Sábados de Súper Ficción “No somos nada más que se sepa. No tenemos nada más salvo el Hambre, un Hambre, un Hambre desconocida que apura, ordena, empuja. No se sabe hacer nada aquí, salvo recibir una orden en el corazón pero el cuerpo no sabe traducir”. __ Por Hélène Cixous


Antes del fin
Era antes del fin, sos el tiempo, pensé, el tiempo de antes del fin. Nunca había visto un esplendor tan fino. De pronto advertía que me acercaba al punto, vi que veía relucir la vida. Había por todas partes. Arrojaba sus últimos fuegos, sobre todo en las hojas y en el aire. Y también en los anchos ojos de mi madre que con la edad se ven cada vez más. Sos el tiempo, le dije. Él me labraba toda.
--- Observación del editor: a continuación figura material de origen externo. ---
-- ==== Sys2Proof/Tests/Slice0.lean ====
section
/-! SUPPORT. Tests: the checks of WellFormed, the words of 03 to 19 written out, values that the spec gives, and for every statement
with hypotheses a witness that meets them. `put` places one word as the host does; the witnesses change that state. -/

namespace Sys2Proof.Tests

open Sys2Proof Sys2Proof.Machine

set_option Elab.async false

/-! ## Sample states -/

/-- The word of an instruction placed in a clause of its own. -/
def put (i : Instr) : State :=
  match encode i with
  | [a] => State.reset.placeWords a 0
  | a :: b :: _ => State.reset.placeWords a b
  | [] => State.reset

/-- The placed thread, and the changes of a sample state. -/
def K : Key := ⟨0, 0, 0⟩
def armed (s : State) : State := s.modDie 0 fun d => { d with sysvec := 0x2000 }
def regs (s : State) (l : List (Nat × Word)) : State := s.modThread K fun th => l.foldl (fun t e => t.set e.1 e.2) th
def thr (s : State) (f : Thread → Thread) : State := s.modThread K f
def tm (s : State) (f : Team → Team) : State := s.modTeam 0 0 f
def cx (s : State) (f : Ctx → Ctx) : State := s.modCtx 0 f
def inL1 (s : State) (sec : Nat) (x : L1Sector) : State := s.modCore 0 fun c => { c with l1 := tset c.l1 sec x }
def fpctl (s : State) (v : Word) : State := thr s fun t => { t with view := { t.view with fpctl := v } }

/-- The placed thread, team and context of a sample state, and the state that a step answers. -/
def TH (s : State) : Thread := (s.thread? K).getD (probeThread CtxRegs.reset)
def TM (s : State) : Team := (s.team? 0 0).getD (probeTeam CtxRegs.reset)
def CX (s : State) : Ctx := (s.ctx? 0).getD probeCtx
def next (o : Host.Outcome State Fault Refusal) : State :=
  match o with
  | .next s => s
  | _ => State.reset

/-- The destination of the samples. -/
def D : Dst := ⟨10, false⟩

/-! ## Witnesses about the one member of an issue -/

/-- What must be shown of a sample: the word can execute, the placed thread alone executes it, and a property of it holds. -/
def oneOf (i : Instr) (s : State) (p : Team → Thread → Bool) : Bool :=
  s.ready i && s.site.members == [(0, 0)] && (s.member? (0, 0)).any fun x => p x.1 x.2

theorem one_of {i : Instr} {s : State} {P : Team → Thread → Prop} [∀ t th, Decidable (P t th)]
    (h : oneOf i s (fun t th => decide (P t th)) = true) : ∃ t th, s.readyOne i (0, 0) t th ∧ P t th := by
  simp only [oneOf, Bool.and_eq_true, beq_iff_eq, Option.any_eq_true, decide_eq_true_eq] at h
  obtain ⟨⟨hr, hm⟩, ⟨t, th⟩, hx, hp⟩ := h
  exact ⟨t, th, ⟨hr, hm, hx⟩, hp⟩

/-- The same with the issuing context. -/
theorem one_in {i : Instr} {s : State} {P : Team → Thread → Ctx → Prop} [∀ t th c, Decidable (P t th c)]
    (h : oneOf i s (fun t th => (s.ctx? s.site.ctx).any fun c => decide (P t th c)) = true) :
    ∃ t th c, s.readyOne i (0, 0) t th ∧ s.ctx? s.site.ctx = some c ∧ P t th c := by
  simp only [oneOf, Bool.and_eq_true, beq_iff_eq, Option.any_eq_true, decide_eq_true_eq] at h
  obtain ⟨⟨hr, hm⟩, ⟨t, th⟩, hx, c, hc, hp⟩ := h
  exact ⟨t, th, c, ⟨hr, hm, hx⟩, hc, hp⟩

/-- A value that is there and meets a property. -/
theorem some_of {α : Type} {o : Option α} {P : α → Prop} [∀ x, Decidable (P x)] (h : o.any (fun x => decide (P x)) = true) :
    ∃ x, o = some x ∧ P x := by
  simpa only [Option.any_eq_true, decide_eq_true_eq] using h

/-- A property of whatever is there. -/
theorem all_of {α : Type} {o : Option α} {P : α → Prop} [∀ x, Decidable (P x)] (h : o.all (fun x => decide (P x)) = true) :
    ∀ x, o = some x → P x := by
  intro x hx
  subst hx
  simpa using h

/-- A property of every member that executes the word. -/
theorem members_all {s : State} {P : Team → Thread → Prop} [∀ t th, Decidable (P t th)]
    (h : (s.site.members.all fun m => (s.member? m).all fun x => decide (P x.1 x.2)) = true) :
    ∀ m ∈ s.site.members, ∀ t th, s.member? m = some (t, th) → P t th := by
  intro m hm t th hx
  have h := List.all_eq_true.1 h m hm
  rw [hx] at h
  simpa using h

/-! ## Words that compute -/

/-- Every form of an instruction that only computes a value, and NOP, can execute where it is placed. -/
def computing : List Instr := [.mov D 4, .add D 4 5, .sub D 4 5, .mullo D 4 5, .mulhi D 4 5, .mulhiu D 4 5, .and D 4 5, .or D 4 5, .xor D 4 5,
  .andn D 4 5, .shl D 4 5, .shr D 4 5, .sar D 4 5, .rol D 4 5, .min D 4 5, .max D 4 5, .minu D 4 5, .maxu D 4 5, .slt D 4 5, .sltu D 4 5,
  .seq D 4 5, .absd D 4 5, .clz D 4, .ffs D 4, .popc D 4, .brev D 4, .addi D 4 0xFF, .shli D 4 31, .shri D 4 31, .sari D 4 0, .andi D 4 0xFF,
  .movi D 0xDEADBEEF, .ialui D 4 0x16 77, .sel D 4 5 6, .bfe D 4 true 31 0, .bfi D 4 5 0 31, .add ⟨0, false⟩ 4 5, .add ⟨0, true⟩ 4 5]
def parts : List Instr := [.clzw D 4 1, .ffsw D 4 2, .popcw D 4 0, .padd D 4 5 1, .psub D 4 5 2, .pmin D 4 5 1 false, .pmax D 4 5 2 true,
  .pmul D 4 5 2 true false, .pdot4 D 4 5 6 2 true false, .rqadd D 4 5, .rqsub D 4 5, .rqmul D 4 5, .rqmad D 4 5 6, .rqdec D 4,
  .mad D 4 5 6 0 false, .fneg D 4, .fabs D 4, .fclass D 4]
def pairs : List Instr := [.lea D 4 5, .leax D 4 5 0 3 0xFFF8, .leax D 4 6 2 15 8, .mad D 4 5 6 3 true, .lea ⟨0, false⟩ 4 5]
def conditional : List Instr := [.fadd D 4 5, .fsub D 4 5, .fmul D 4 5, .fmin D 4 5, .fmax D 4 5, .fslt D 4 5, .fsle D 4 5, .fseq D 4 5,
  .fsun D 4 5, .falui D 4 0x30 0x3FC00000, .fopr D 4 5 0x31 1 2, .ffma D 4 5 6 3 1, .dadd D 4 6 0 1, .dsub D 4 6 1 1, .dmul D 4 6 2 0,
  .dfma D 4 6 4 0 1, .dcmp D 4 6 3, .hadd2 D 4 5, .hmul2 D 4 5, .hopr D 4 5 4 0 0 true, .hfma2 D 4 5 6 0 1 true, .frnd D 4 1 3,
  .fcvt D 4 3 2 0 1 false, .ftoi D 4 7 2 0 0 false, .itof D 4 3 3 0 1, .padds D 4 5 2 0 false, .psubs D 4 5 1 3 true, .rqenc D 4 0, .cvti D 4 1 2 0]

theorem witness_IntegerResults : (computing.all fun i => (wordValue i).isSome && (put i).ready i) = true := by decide +kernel
theorem witness_IntegerResults_parts : (parts.all fun i => (partsValue i).isSome && (put i).ready i) = true := by decide +kernel
theorem witness_IntegerResults_pairs : (pairs.all fun i => (pairValue i).isSome && (put i).ready i) = true := by decide +kernel
theorem witness_ConditionalResults : (conditional.all fun i => (condValue i).any fun v =>
    (put i).ready i && (put i).allDelivered (v.2.2 (put i).site.rep)) = true := by decide +kernel

def rq (ovf : BitVec 2) (v : Int) : State := regs (put (.rqenc D 4 ovf)) [(4, BitVec.ofInt 32 v)]
/-- The operand of RQENC. -/
def rqArg (s : State) (th : Thread) : Int := (rd32 s.site.rep th .a 4).toInt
El jueves era el primer día del mes de muerto de mi muerto mi padre el muerto, mi muerto primero mi primera muerte el quincuagésimo primer día, qué frescura esta muerte este muerto pensé, esta muerte que no envejece.
yo ahora vivía antes de la muerte de mi madre, miraba a mi madre levantarse y acostarse todos los días en mi horizonte, con una admiración trastornada me vivía de angustia, no niego que a veces, algunas mañanitas taimadas de desayunos instantes horripilantes, cuando una crisis de caprichos altera de repente la bella regularidad de su vuelta de rueda cósmica, todo siempre gira alrededor del pan, del tema del mal pan, “no me gusta este pan” chirría mi madre, eso significa: no te amo no amo este día estoy muy enojada con esta familia no amo este universo, le traigo, tomen nota, otro tipo de pan, que a ella tampoco le gusta, después otro, después un sexto, y todo ello traduciendo con exactitud sus patadas a los sucesivos panes, siento que me sube un furor, ella y yo estamos poseídas por dos demonios que se atacan invisibles pero tangibles a propósito del falso pan, los puñetazos llueven, llegamos a los dos extremos la rabia y lo grotesco, la guerra viene rápido, en este adviento de una negrura carmesí.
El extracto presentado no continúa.